-- ==== Sys2Proof/Laws/Frames.lean ====
section
/-! SUPPORT. A secured frame opens again: lengths of the cipher's blocks, the round trip of CCM, and what the receiver
makes of a new frame to all (R361, R362, R365). -/

namespace Sys2Proof.Machine

@[simp] theorem xorBytes_length (a b : List Byte) : (xorBytes a b).length = min a.length b.length := by
  simp [xorBytes]

theorem xorBytes_twice (a b : List Byte) (h : a.length ≤ b.length) : xorBytes (xorBytes a b) b = a := by
  induction a generalizing b with
  | nil => simp [xorBytes]
  | cons x xs ih =>
    cases b with
    | nil => simp at h
    | cons y ys =>
      have := ih ys (by simpa using h)
      simp only [xorBytes, List.zipWith_cons_cons] at this ⊢
      rw [this, BitVec.xor_assoc, BitVec.xor_self, BitVec.xor_zero]

/-- The last round key of a 16-byte key has 16 bytes. -/
theorem aesKeys_length (key : List Byte) (h : key.length = 16) : ((aesKeys key).getD 10 []).length = 16 := by
  unfold aesKeys
  have inv : ∀ (l : List Nat) (acc : List (List Byte) × List Byte × Byte),
      acc.2.1.length = 16 → (∀ k ∈ acc.1, k.length = 16) →
      let r := l.foldl (fun (acc : List (List Byte) × List Byte × Byte) _ =>
        let k := acc.2.1
        let t := slice k 12 4
        let g := xorBytes ((t.drop 1 ++ t.take 1).map sbox) [acc.2.2, 0, 0, 0]
        let w0 := xorBytes (k.take 4) g
        let w1 := xorBytes (slice k 4 4) w0
        let w2 := xorBytes (slice k 8 4) w1
        let w3 := xorBytes t w2
        let n := w0 ++ w1 ++ w2 ++ w3
        (acc.1 ++ [n], n, xtime acc.2.2)) acc
      r.1.length = acc.1.length + l.length ∧ ∀ k ∈ r.1, k.length = 16 := by
    intro l
    induction l with
    | nil => intro acc _ h2; exact ⟨rfl, h2⟩
    | cons x xs ih =>
      intro acc h1 h2
      rw [List.foldl_cons]
      refine ⟨((ih _ ?_ ?_).1).trans (by simp; omega), (ih _ ?_ ?_).2⟩
      all_goals
        first
        | (intro k hk
           rcases List.mem_append.1 hk with hk | hk
           · exact h2 k hk
           · rw [List.mem_singleton.1 hk]; simp [slice, h1])
        | simp [slice, h1]
  have k := inv (List.range 10) ([key], key, 1#8) h (by simpa using h)
  refine k.2 _ ?_
  rw [List.getD_eq_getElem _ _ (by rw [k.1]; simp)]
  exact List.getElem_mem _

@[simp] theorem aesBlock_length (key blk : List Byte) (h : key.length = 16) : (aesBlock key blk).length = 16 := by
  unfold aesBlock
  extract_lets ks s
  have : (ks.getD 10 []).length = 16 := aesKeys_length key h
  rw [xorBytes_length, this]
  simp [shiftRows]

theorem foldl_snd_length (f : List Byte × List Byte → Nat → List Byte × List Byte) (n : Nat)
    (hf : ∀ acc x, (f acc x).2.length = n) (l : List Nat) (acc : List Byte × List Byte) (h : acc.2.length = n) :
    (l.foldl f acc).2.length = n := by
  induction l generalizing acc with
  | nil => exact h
  | cons x xs ih => rw [List.foldl_cons]; exact ih _ (hf acc x)

theorem cbcMac_length (key bs : List Byte) (h : key.length = 16) : (cbcMac key bs).length = 16 := by
  unfold cbcMac
  refine foldl_snd_length _ 16 (fun acc x => ?_) _ _ List.length_replicate
  dsimp only
  rw [aesBlock_length _ _ h]

theorem ctrBlock_length (key nonce : List Byte) (i : Nat) (h : key.length = 16) : (ctrBlock key nonce i).length = 16 := by
  unfold ctrBlock
  exact aesBlock_length _ _ h

/-- Length of the counter stream over a message. -/
theorem stream_length (key nonce : List Byte) (n : Nat) (h : key.length = 16) :
    (((List.range n).map (fun i => ctrBlock key nonce (i + 1))).flatten).length = 16 * n := by
  induction n with
  | zero => rfl
  | succ n ih =>
    rw [List.range_succ, List.map_append, List.flatten_append, List.length_append, ih]
    simp only [List.map_cons, List.map_nil, List.flatten_cons, List.flatten_nil, List.append_nil]
    rw [ctrBlock_length _ _ _ h]
    omega

theorem ccmStream_length (key nonce msg : List Byte) (h : key.length = 16) : (ccmStream key nonce msg).length = msg.length := by
  unfold ccmStream
  rw [xorBytes_length, stream_length _ _ _ h]; omega

theorem ccmStream_twice (key nonce msg : List Byte) (h : key.length = 16) :
    ccmStream key nonce (ccmStream key nonce msg) = msg := by
  have l := ccmStream_length key nonce msg h
  have e : ∀ m : List Byte, ccmStream key nonce m =
      xorBytes m (((List.range ((m.length + 15) / 16)).map (fun i => ctrBlock key nonce (i + 1))).flatten) := fun _ => rfl
  rw [e (ccmStream key nonce msg), l, e msg]
  exact xorBytes_twice _ _ (by rw [stream_length _ _ _ h]; omega)

theorem ccmSeal_fst (key nonce aad msg : List Byte) : (ccmSeal 8 key nonce aad msg).1 = ccmStream key nonce msg := by
  unfold ccmSeal; dsimp only

theorem ccmSeal_tag_length (key nonce aad msg : List Byte) (h : key.length = 16) : (ccmSeal 8 key nonce aad msg).2.length = 8 := by
  unfold ccmSeal ccmMac ctrBlock
  simp only [xorBytes_length, List.length_take]
  rw [cbcMac_length _ _ h, aesBlock_length _ _ h]; rfl

/-- What CCM seals opens again (R362). -/
theorem ccmOpen_ccmSeal (key nonce aad msg : List Byte) (h : key.length = 16) :
    ccmOpen key nonce aad (ccmSeal 8 key nonce aad msg).1 (ccmSeal 8 key nonce aad msg).2 = some msg := by
  unfold ccmOpen
  rw [ccmSeal_tag_length _ _ _ _ h]
  simp only [ccmSeal_fst, ccmStream_twice key nonce msg h, beq_self_eq_true, if_true]

/-- A PSDU secured under a key: header, cipher text, MIC. -/
def sealPsdu (key head body : List Byte) : List Byte :=
  head ++ (ccmSeal 8 key (frameNonce head) head body).1 ++ (ccmSeal 8 key (frameNonce head) head body).2

/-- Whatever bytes follow a header of 14 are not read with it. -/
theorem u8_append (a b : List Byte) (i : Nat) (h : i < a.length) : u8 (a ++ b) i = u8 a i := by
  unfold u8
  rw [List.getD_eq_getElem?_getD, List.getD_eq_getElem?_getD, List.getElem?_append_left h]

theorem slice_append (a b : List Byte) (i n : Nat) (h : i + n ≤ a.length) : slice (a ++ b) i n = slice a i n := by
  unfold slice
  rw [List.drop_append_of_le_length (by omega), List.take_append_of_le_length (by simp; omega)]

/-- A new frame to all, under a loaded key that takes it, is delivered and marked (R361, R365). -/
theorem receive_new (x : RxFrame) (s : State) (f : LinkFrame) (k : KeyRec) (body : List Byte) (good : x.good = true)
    (parse : parseFrame x.psdu = some f) (dst : f.dst = broadcast) (key : receiveKey f s = some k) (marks : s.ln.marks = [])
    (opens : ccmOpen k.key (frameNonce x.psdu) (x.psdu.take 14) f.body f.mic = some body) :
    receive x s = (.deliver { f with body }, setMark f { s with
      r.rf.rxcnt := inc16 s.r.rf.rxcnt, r.rf.rfrssi := satI 16 x.rssi, r.rf.rffei := satI 16 x.fei }) := by
  have key' : receiveKey f { s with
      r.rf.rxcnt := inc16 s.r.rf.rxcnt, r.rf.rfrssi := satI 16 x.rssi, r.rf.rffei := satI 16 x.fei } = some k := key
  unfold receive
  simp only [good, Bool.not_true, Bool.false_eq_true, if_false, parse, dst, ne_eq, not_true_eq_false, and_false, key', marks,
    List.find?_nil, opens]

/-- The fields of a header, with a payload and a MIC. -/
def headFields (head body mic : List Byte) : LinkFrame :=
  { typ := u8 head 0 / 16, ackreq := (u8 head 0).testBit 1, more := (u8 head 0).testBit 0, kind := u8 head 1 / 64
    keyid := u8 head 1 % 16, dst := u32 head 2, src := u32 head 6, ctr := u32 head 10, body, mic }

/-- A secured PSDU is taken apart into its header, its cipher text and its MIC (R359). -/
theorem parse_sealed (key head body : List Byte) (hk : key.length = 16) (hl : head.length = 14) (hb : body.length ≤ 229)
    (h0 : u8 head 0 / 4 % 4 = 0) (h1 : u8 head 1 / 16 % 4 = 0) (t1 : 1 ≤ u8 head 0 / 16) (t6 : u8 head 0 / 16 ≤ 6) :
    parseFrame (sealPsdu key head body) = some (headFields head (ccmSeal 8 key (frameNonce head) head body).1
      (ccmSeal 8 key (frameNonce head) head body).2) := by
  unfold sealPsdu
  have lc : (ccmSeal 8 key (frameNonce head) head body).1.length = body.length := by
    rw [ccmSeal_fst, ccmStream_length _ _ _ hk]
  have lt := ccmSeal_tag_length key (frameNonce head) head body hk
  generalize (ccmSeal 8 key (frameNonce head) head body).1 = c at lc
  generalize (ccmSeal 8 key (frameNonce head) head body).2 = t at lt
  have len : (head ++ c ++ t).length = body.length + 22 := by simp only [List.length_append, hl, lc, lt]; omega
  have f : ∀ i, i < 14 → u8 (head ++ c ++ t) i = u8 head i := fun i h => by
    rw [List.append_assoc, u8_append _ _ _ (by omega)]
  have g : ∀ i, i + 4 ≤ 14 → u32 (head ++ c ++ t) i = u32 head i := fun i h => by
    unfold u32; rw [List.append_assoc, slice_append _ _ _ _ (by omega)]
  have b : slice (head ++ c ++ t) 14 (body.length + 22 - 22) = c := by
    unfold slice
    rw [List.append_assoc, List.drop_append_of_le_length (by omega), ← hl, List.drop_length, List.nil_append, Nat.add_sub_cancel,
      ← lc, List.take_left']
    rfl
  have m : slice (head ++ c ++ t) (body.length + 22 - 8) 8 = t := by
    unfold slice
    have e : body.length + 22 - 8 = (head ++ c).length := by simp only [List.length_append, hl, lc]; omega
    rw [e, List.drop_left', ← lt, List.take_length]
    rfl
  unfold parseFrame headFields
  simp only [len, f 0 (by omega), f 1 (by omega), g 2 (by omega), g 6 (by omega), g 10 (by omega), b, m]
  rw [if_neg (by omega)]

theorem nonce_sealed (key head body : List Byte) (hl : head.length = 14) : frameNonce (sealPsdu key head body) = frameNonce head := by
  unfold frameNonce sealPsdu
  rw [List.append_assoc, slice_append _ _ _ _ (by omega), slice_append _ _ _ _ (by omega)]

theorem head_sealed (key head body : List Byte) (hl : head.length = 14) : (sealPsdu key head body).take 14 = head := by
  unfold sealPsdu
  rw [List.append_assoc, ← hl, List.take_left']
  rfl

/-- A new frame to all that is secured under a loaded key is delivered with its payload (R361, R362, R365). -/
theorem receive_sealed (k : KeyRec) (head body : List Byte) (s : State) (hk : k.key.length = 16) (hl : head.length = 14)
    (hb : body.length ≤ 229) (h0 : u8 head 0 / 4 % 4 = 0) (h1 : u8 head 1 / 16 % 4 = 0) (t1 : 1 ≤ u8 head 0 / 16)
    (t6 : u8 head 0 / 16 ≤ 6) (dst : u32 head 2 = broadcast) (marks : s.ln.marks = [])
    (key : ∀ c t, receiveKey (headFields head c t) s = some k) :
    receive { psdu := sealPsdu k.key head body } s =
      (.deliver (headFields head body (ccmSeal 8 k.key (frameNonce head) head body).2),
       setMark (headFields head (ccmSeal 8 k.key (frameNonce head) head body).1 (ccmSeal 8 k.key (frameNonce head) head body).2)
        { s with r.rf.rxcnt := inc16 s.r.rf.rxcnt, r.rf.rfrssi := satI 16 0, r.rf.rffei := satI 16 0 }) := by
  refine receive_new { psdu := sealPsdu k.key head body } s _ k body rfl
    (parse_sealed k.key head body hk hl hb h0 h1 t1 t6) dst (key _ _) marks ?_
  rw [nonce_sealed _ _ _ hl, head_sealed _ _ _ hl]
  exact ccmOpen_ccmSeal k.key (frameNonce head) head body hk

end Sys2Proof.Machine
end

○ ○ ○ ○

▸ **TASK TO COMPLETE**: All lines of the listing holding the string "KeyRec" must be returned, copied as they stand.

▸ **THE ANSWER**:
theorem receive_new (x : RxFrame) (s : State) (f : LinkFrame) (k : KeyRec) (body : List Byte) (good : x.good = true)
theorem receive_sealed (k : KeyRec) (head body : List Byte) (s : State) (hk : k.key.length = 16) (hl : head.length = 14)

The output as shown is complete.